Heartbeat Table For CDC
Mitigate slot growth with a heartbeat
table
Consider a scenario where you kick off a CDC mirror from PostgreSQL to a data warehouse to sync one table. The mirror creates a logical replication slot in PostgreSQL to stream changes. Now, this table rarely gets rows ingested to it on the source. However, the replication slot keeps growing because of the WAL logs generated by the changes in other tables.
In order to mitigate this, you can create a heartbeat
table in the source database. This table will have a single row that gets updated every minute.

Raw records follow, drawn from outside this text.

-- ==== Sys2Proof/Machine/Dispatch.lean ====
section
/-!
DEFINITION. The meaning of every instruction and event: one arm for each constructor of `Instr`.
-/
namespace Sys2Proof.Machine

open Sys2Proof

By including this table in the CDC mirror, PeerDB will pick up changes to this table, sync them and flush the slot periodically, keeping the slot size in check.
The below is an example of what we’re talking about. Ensure that the heartbeat table has required permissions to be a part of the mirror.
CREATE TABLE _peerdb_heartbeat (
id SERIAL PRIMARY KEY,
last_updated TIMESTAMP DEFAULT CURRENT_TIMESTAMP
);
INSERT INTO _peerdb_heartbeat DEFAULT VALUES;
-- Update the row every minute (this can be done with, say, pg_cron)
UPDATE _peerdb_heartbeat SET last_updated = CURRENT_TIMESTAMP;
PeerDB Implementation
PeerDB has the facility to perform periodic updates on your heartbeat table. This has the benefit of not needing to install an extension like pg_cron. Currently, updates are done every 12 minutes. This will soon be configurable. PeerDB will require update permission on the heartbeat table:
GRANT UPDATE ON _peerdb_heartbeat TO <postgres_peer_user>;
In PeerDB UI, head over to Settings
in the sidebar. Search for WAL
in the search bar on the right.
Edit the current value fields of the following settings:
PEERDB_ENABLE_WAL_HEARTBEAT
: Set this totrue
(no quotes or anything)PEERDB_WAL_HEARTBEAT_QUERY
: Set this to the update command to be run periodically:
UPDATE _peerdb_heartbeat SET last_updated = CURRENT_TIMESTAMP;
This sets up updates to the heartbeat table every 12 minutes.
Manual Implementation
Periodic update can also be done with the below pg_cron command, for example:
-- updates every 30 seconds
SELECT cron.schedule('*/30 * * * *', $$UPDATE _peerdb_heartbeat SET last_updated = CURRENT_TIMESTAMP$$);
Include the heartbeat table in the mirror
Now, you can include it as part of the tables in the mirror either via the Create Mirror UI (table selector) or through the SQL Layer as shown below.
CREATE MIRROR heartbeat_mirror
FROM postgres_peer TO warehouse_peer
WITH TABLE MAPPING (
public._peerdb_heartbeat: _peerdb_heartbeat_target,
-- other tables
)
WITH(
...
);
Mitigate slot growth with emit messages
If setting up heartbeat tables is unideal for your use case,
you can also rely on pg_logical_emit_message()
- a system function for emitting a logical decoding message into WAL.
Note that this is supported in PostgreSQL versions 14 and above.
PeerDB picks up on the message as part of its WAL processing and flushes the slot at the frequency of the CDC sync interval.
Permissions to be granted, if needed, to call this function can be done with:
GRANT EXECUTE ON FUNCTION pg_logical_emit_message( transactional boolean, prefix text, content text )
TO <postgres_peer_user>;
Edit the current value fields of the following settings in the Settings tab in UI:
PEERDB_ENABLE_WAL_HEARTBEAT
: Set this totrue
(no quotes or anything)PEERDB_WAL_HEARTBEAT_QUERY
: Set this to the emit_message function call command to be run periodically:
SELECT pg_logical_emit_message(false,'heartbeat','')
Currently, PeerDB emits a message every 12 minutes. This will soon be configurable.